The closer you get to the summit, the more chilly it gets and it is never more noticeable than when you have passed the tree line, aka the section of the mountain where trees stop growing. I would strongly advice anyone going up top to bring a warm jacket no matter what time of the year you go. Being averse to cold myself, I felt like I needed thermals up at the summit. And gloves, and a thick bonnet, plus earmuffs. My nose was dripping and it was hailing. I do not like cold!
Here are photos from the top viewing decks at the summit, right before the storm cloud poured down on us:
We saw the cog rail come up the side of the mountain while we were at the viewing decks. Everyone piled out to seek shelter at the summit restaurant and shop to pee, eat, or shop for souvenirs. I’ve never been a souvenir person and I hate knick knacks of any kind. I have absolutely no use for them either and do not like getting them or having to bring them to people. Plus, last year, I got a $40 Pike’s Peak hoodie at the Cave of the Winds shop. Not repeating that again. I wished I had gotten the AuD $10 hoodies at the Melbourne market a year ago. I really just want to collect hoodies from the places I’ve ever been to. Because hoodies can be worn instead of shoved into a dusty shelf gathering more dust. And I like hoodies😀 My plan is when I’ve got more spending money, I wanna collect street art from the places I’m going to see. For me street art is more representative of the place and the culture, along with market and food tours. Key chains are the absolute worst!
Anyway, moving on, we got some of their ‘world famous’ donuts:
They also sold hot cocoa, soup, sandwiches, and candy.
On our way down, we took more pictures. A wonderful thing happened too, once it started clearing up, and the sun came out, we saw this as we were rounding one of the hairpin bends:
It was so beautiful. We stopped for a little while to admire it until it slowly faded.
At the checkpoint, park employees check brake temperatures to make sure the going is safe for the rest of the descent. Most people driving didn’t really know how to do so and be safe without stepping on the brakes all the way down, and especially on the curves. Fortunately for me, hubby has been driving up the Peak since 2006 and he actually knows how to drive.
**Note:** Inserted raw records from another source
theorem execL12Entry_frame {s t : State} {a0 : CtlIx} (e : execL12Entry a0 s = .next t) :
    Frame { pwr := true, hif := true } s t := by
  unfold execL12Entry at e
  refine Frame.act ?_ e
  clear e
  try dsimp -zeta only
  repeat' first
    | (extract_lets +onlyGivenNames -merge -underBinder x; first | (with_reducible refine Frame.cutTo (t := x) ?_ ?_; rotate_left; (try clear_value x); rename _ => y; intro hx; rotate_left; clear_value (hh : x = _); subst hh) | (clear_value x; rename _ => y) | (have hq := x; clear hq; rename _ => y))
    | with_reducible refine onPort_frame ?_ ?_ (by with_unfolding_all rfl)
    | with_reducible refine setPortDom_frame ?_ (by with_unfolding_all rfl)
    | with_reducible refine setCtl_frame ?_ (by with_unfolding_all rfl)
    | with_reducible apply Frame.ite
    | with_reducible exact Frame.ofMk (by first | exact Frame.refl | assumption) frSame frSame frMine frSame frSame frSame frSame frSame frSame frSame frSame frSame frSame frSame frSame frSame frSame frSame frMine frSame rfl rfl rfl (.inr .refl) (.inr .refl)
    | with_reducible apply Frame.refl
    | with_reducible assumption
    | intro _ _ _
    | intro _ _
    | split

theorem l12Exit_frame {k : Parts} {s t : State} {a0 : CtlIx}
    (h : Frame k s t) (hk : sub { pwr := true, hif := true } k = true) :
    Frame k s (l12Exit a0 t) := by
  refine Frame.step h (l := { pwr := true, hif := true }) ?_ hk
  clear h hk
  unfold l12Exit
  repeat' first
    | (extract_lets +onlyGivenNames -merge -underBinder x; first | (with_reducible refine Frame.cutTo (t := x) ?_ ?_; rotate_left; (try clear_value x); rename _ => y; intro hx; rotate_left; clear_value (hh : x = _); subst hh) | (clear_value x; rename _ => y) | (have hq := x; clear hq; rename _ => y))
    | with_reducible refine setPortDom_frame ?_ (by with_unfolding_all rfl)
    | with_reducible refine setCtl_frame ?_ (by with_unfolding_all rfl)
    | with_reducible apply Frame.ite
    | with_reducible exact Frame.ofMk (by first | exact Frame.refl | assumption) frSame frSame frMine frSame frSame frSame frSame frSame frSame frSame frSame frSame frSame frSame frSame frSame frSame frSame frMine frSame rfl rfl rfl (.inr .refl) (.inr .refl)
    | with_reducible apply Frame.refl
    | with_reducible assumption
    | split

theorem execL12Exit_frame {s t : State} {a0 : CtlIx} (e : execL12Exit a0 s = .next t) :
    Frame { pwr := true, hif := true } s t := by
  unfold execL12Exit at e
  refine Frame.act ?_ e
  clear e
  try dsimp -zeta only
  repeat' first
    | with_reducible refine onPort_frame ?_ ?_ (by with_unfolding_all rfl)
    | with_reducible refine l12Exit_frame ?_ (by with_unfolding_all rfl)
    | with_reducible apply Frame.refl
    | with_reducible assumption
    | intro _ _ _
    | intro _ _

theorem execL12HostExit_frame {s t : State} {a0 : CtlIx} (e : execL12HostExit a0 s = .next t) :
    Frame { pwr := true, hif := true } s t := by
  unfold execL12HostExit at e
  refine Frame.act ?_ e
  clear e
  try dsimp -zeta only
  repeat' first
    | with_reducible refine onPort_frame ?_ ?_ (by with_unfolding_all rfl)
    | with_reducible refine l12Exit_frame ?_ (by with_unfolding_all rfl)
    | with_reducible apply Frame.refl
    | with_reducible assumption
    | intro _ _ _
    | intro _ _

theorem widthReduce_frame {k : Parts} {s t : State} {a0 : CtlIx}
    (h : Frame k s t) (hk : sub partsEngineFaultW k = true) :
    Frame k s (widthReduce a0 t) := by
  refine Frame.step h (l := partsEngineFaultW) ?_ hk
  clear h hk
  unfold widthReduce
  repeat' first
    | (extract_lets +onlyGivenNames -merge -underBinder x; first | (with_reducible refine Frame.cutTo (t := x) ?_ ?_; rotate_left; (try clear_value x); rename _ => y; intro hx; rotate_left; clear_value (hh : x = _); subst hh) | (have hq : Flt := x; clear hq; rename _ => y) | (have hq : Sys := x; clear hq; rename _ => y) | (clear_value x; rename _ => y) | (have hq := x; clear hq; rename _ => y))
    | with_reducible refine portEvent_frame ?_ (by with_unfolding_all rfl)
    | with_reducible refine setCtl_frame ?_ (by with_unfolding_all rfl)
    | with_reducible apply Frame.ite
    | with_reducible exact Frame.ofMk (by first | exact Frame.refl | assumption) frMine frMine frSame frSame frMine frMine frMine frSame frMine frMine frMine frSame frMine frMine frMine frMine frMine frMine frMine frSame rfl rfl rfl (by first | exact .inr .refl | exact .inr ⟨rfl, rfl, rfl, rfl, id⟩ | exact .inr ⟨rfl, rfl, rfl, rfl, fun _ => rfl⟩ | exact .inr (.ite ⟨rfl, rfl, rfl, rfl, id⟩ ⟨rfl, rfl, rfl, rfl, id⟩)) (by first | exact .inr .refl | exact .inr ⟨rfl, rfl, rfl, rfl⟩ | exact .inr (addFaultRecord_binds _ _) | with_unfolding_all exact .inr ⟨rfl, rfl, rfl, rfl⟩)
    | with_reducible apply Frame.refl
    | with_reducible assumption
    | split

theorem execLinkWidthReduce_frame {s t : State} {a0 : CtlIx} (e : execLinkWidthReduce a0 s = .next t) :
    Frame partsEngineFaultW s t := by
  unfold execLinkWidthReduce at e
  refine Frame.act ?_ e
  clear e
  try dsimp -zeta only
  repeat' first
    | with_reducible refine onPort_frame ?_ ?_ (by with_unfolding_all rfl)
    | with_reducible refine widthReduce_frame ?_ (by with_unfolding_all rfl)
    | with_reducible apply Frame.refl
    | with_reducible assumption
    | intro _ _ _
    | intro _ _

theorem ccEnSet_frame {k : Parts} {s t : State} {a0 : CtlIx} {a1 : Fin 16} {a2 : Fin 16}
    (h : Frame k s t) (hk : sub { hif := true } k = true) :
    Frame k s (ccEnSet a0 a1 a2 t) := by
  refine Frame.step h (l := { hif := true }) ?_ hk
  clear h hk
  unfold ccEnSet
  repeat' first
    | (extract_lets +onlyGivenNames -merge -underBinder x; first | (with_reducible refine Frame.cutTo (t := x) ?_ ?_; rotate_left; (try clear_value x); rename _ => y; intro hx; rotate_left; clear_value (hh : x = _); subst hh) | (clear_value x; rename _ => y) | (have hq := x; clear hq; rename _ => y))
    | with_reducible refine setCtl_frame ?_ (by with_unfolding_all rfl)
    | with_reducible refine giveRole_frame ?_ (by with_unfolding_all rfl)
    | with_reducible apply Frame.ite
    | with_reducible exact Frame.ofMk (by first | exact Frame.refl | assumption) frSame frSame frSame frSame frSame frSame frSame frSame frSame frSame frSame frSame frSame frSame frSame frSame frSame frSame frMine frSame rfl rfl rfl (.inr .refl) (.inr .refl)
    | with_reducible apply Frame.refl
    | with_reducible assumption
    | split

theorem execCcEnSet_frame {s t : State} {a0 : CtlIx} {a1 : Fin 16} {a2 : Fin 16} (e : execCcEnSet a0 a1 a2 s = .next t) :
    Frame { hif := true } s t := by
  unfold execCcEnSet at e
  refine Frame.act ?_ e
  clear e
  try dsimp -zeta only
  repeat' first
    | with_reducible refine onPort_frame ?_ ?_ (by with_unfolding_all rfl)
    | with_reducible refine ccEnSet_frame ?_ (by with_unfolding_all rfl)
    | with_reducible apply Frame.refl
    | with_reducible assumption
    | intro _ _ _
    | intro _ _

theorem ccEnClear_frame {k : Parts} {s t : State} {a0 : CtlIx}
    (h : Frame k s t) (hk : sub partsNextPs k = true) :
    Frame k s (ccEnClear a0 t) := by
  refine Frame.step h (l := partsNextPs) ?_ hk
  clear h hk
  unfold ccEnClear
  repeat' first
    | (extract_lets +onlyGivenNames -merge -underBinder x; first | (with_reducible refine Frame.cutTo (t := x) ?_ ?_; rotate_left; (try clear_value x); rename _ => y; intro hx; rotate_left; clear_value (hh : x = _); subst hh) | (have hq : Flt := x; clear hq; rename _ => y) | (have hq : Sys := x; clear hq; rename _ => y) | (clear_value x; rename _ => y) | (have hq := x; clear hq; rename _ => y))
    | with_reducible refine resetController_frame ?_ (by with_unfolding_all rfl)
    | with_reducible refine abandonCommands_frame ?_ (by with_unfolding_all rfl)
    | with_reducible refine setCtl_frame ?_ (by with_unfolding_all rfl)
    | with_reducible refine fwAtReset_frame ?_ (by with_unfolding_all rfl)
    | with_reducible refine takeRole_frame ?_ (by with_unfolding_all rfl)
    | with_reducible apply Frame.ite
    | with_reducible exact Frame.ofMk (by first | exact Frame.refl | assumption) frMine frMine frMine frSame frMine frMine frMine frSame frMine frMine frMine frSame frMine frMine frMine frMine frMine frMine frMine frMine rfl rfl rfl (by first | exact .inr .refl | exact .inr ⟨rfl, rfl, rfl, rfl, id⟩ | exact .inr ⟨rfl, rfl, rfl, rfl, fun _ => rfl⟩ | exact .inr (.ite ⟨rfl, rfl, rfl, rfl, id⟩ ⟨rfl, rfl, rfl, rfl, id⟩)) (by first | exact .inr .refl | exact .inr ⟨rfl, rfl, rfl, rfl⟩ | exact .inr (addFaultRecord_binds _ _) | with_unfolding_all exact .inr ⟨rfl, rfl, rfl, rfl⟩)
    | with_reducible apply Frame.refl
    | with_reducible assumption
    | split

theorem execCcEnClear_frame {s t : State} {a0 : CtlIx} (e : execCcEnClear a0 s = .next t) :
    Frame partsNextPs s t := by
  unfold execCcEnClear at e
  refine Frame.act ?_ e
  clear e
  try dsimp -zeta only
  repeat' first
    | with_reducible refine onPort_frame ?_ ?_ (by with_unfolding_all rfl)
    | with_reducible refine ccEnClear_frame ?_ (by with_unfolding_all rfl)
    | with_reducible apply Frame.refl
    | with_reducible assumption
    | intro _ _ _
    | intro _ _

theorem rejoinExpiry_frame {k : Parts} {s t : State} {a0 : CtlIx}
    (h : Frame k s t) (hk : sub partsAbandonCommands k = true) :
    Frame k s (rejoinExpiry a0 t) := by
  refine Frame.step h (l := partsAbandonCommands) ?_ hk
  clear h hk
  unfold rejoinExpiry
  repeat' first
    | with_reducible refine depart_frame ?_ (by with_unfolding_all rfl)
    | with_reducible apply Frame.ite
    | with_reducible apply Frame.refl
    | with_reducible assumption
    | split

theorem execRejoinWindowExpiry_frame {s t : State} {a0 : CtlIx} (e : execRejoinWindowExpiry a0 s = .next t) :
    Frame partsAbandonCommands s t := by
  unfold execRejoinWindowExpiry at e
  refine Frame.act ?_ e
  clear e
  try dsimp -zeta only
  repeat' first
    | with_reducible refine onPort_frame ?_ ?_ (by with_unfolding_all rfl)
    | with_reducible refine rejoinExpiry_frame ?_ (by with_unfolding_all rfl)
    | with_reducible apply Frame.refl
    | with_reducible assumption
    | intro _ _ _
    | intro _ _

theorem vsecWrite_frame {k : Parts} {s t : State} {a0 : CtlIx} {a1 : Word}
    (h : Frame k s t) (hk : sub partsAbandonCommands k = true) :
    Frame k s (vsecWrite a0 a1 t) := by
  refine Frame.step h (l := partsAbandonCommands) ?_ hk
  clear h hk
  unfold vsecWrite
  repeat' first
    | (extract_lets +onlyGivenNames -merge -underBinder x; first | (with_reducible refine Frame.cutTo (t := x) ?_ ?_; rotate_left; (try clear_value x); rename _ => y; intro hx; rotate_left; clear_value (hh : x = _); subst hh) | (clear_value x; rename _ => y) | (have hq := x; clear hq; rename _ => y))
    | with_reducible refine setCtl_frame ?_ (by with_unfolding_all rfl)
    | with_reducible refine depart_frame ?_ (by with_unfolding_all rfl)
    | with_reducible refine takeRole_frame ?_ (by with_unfolding_all rfl)
    | with_reducible apply Frame.ite
    | with_reducible exact Frame.ofMk (by first | exact Frame.refl | assumption) frSame frSame frSame frSame frSame frSame frSame frSame frSame frSame frSame frSame frSame frSame frSame frMine frSame frMine frMine frMine rfl rfl rfl (.inr .refl) (.inr .refl)
    | with_reducible apply Frame.refl
    | with_reducible assumption
    | split

theorem execAttachRequest_frame {s t : State} {a0 : CtlIx} {a1 : Word} (e : execAttachRequest a0 a1 s = .next t) :
    Frame partsAbandonCommands s t := by
  unfold execAttachRequest at e
  refine Frame.act ?_ e
  clear e
  try dsimp -zeta only
  repeat' first
    | with_reducible refine onPort_frame ?_ ?_ (by with_unfolding_all rfl)
    | with_reducible refine vsecWrite_frame ?_ (by with_unfolding_all rfl)
    | with_reducible apply Frame.refl
    | with_reducible assumption
    | intro _ _ _
    | intro _ _

theorem execPartnerDepart_frame {s t : State} {a0 : CtlIx} (e : execPartnerDepart a0 s = .next t) :
    Frame partsAbandonCommands s t := by
  unfold execPartnerDepart at e
  refine Frame.act ?_ e
  clear e
  try dsimp -zeta only
  repeat' first
    | with_reducible refine onPort_frame ?_ ?_ (by with_unfolding_all rfl)
    | with_reducible refine depart_frame ?_ (by with_unfolding_all rfl)
    | with_reducible apply Frame.ite
    | with_reducible apply Frame.refl
    | with_reducible assumption
    | intro _ _ _
    | intro _ _
    | split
The trick is in staying on the lower gears, first and second, and only using the brakes when absolutely necessary. That way, they don’t overheat and malfunction.
Most of the cars were told to park and wait 15-20 minutes before continuing on. The guy at the checkpoint commended Brice for his ‘excellent driving’ and waved us on. But we stopped because I had to pee. Again. Typical.😀
As a testament to how treacherous a drive it can be, on our way down, we passed this pick up that’s not going anywhere anytime soon and not without a towing service:
It could really get hairy up there if you’re not careful. I thoroughly enjoyed our trek up the mountain. It was like getting closer to heaven, where you can see the expanse of the boundless blue sky and imagine myself hugging the world. I see how Katherine Lee Bates would be inspired to write American The Beautiful after being here.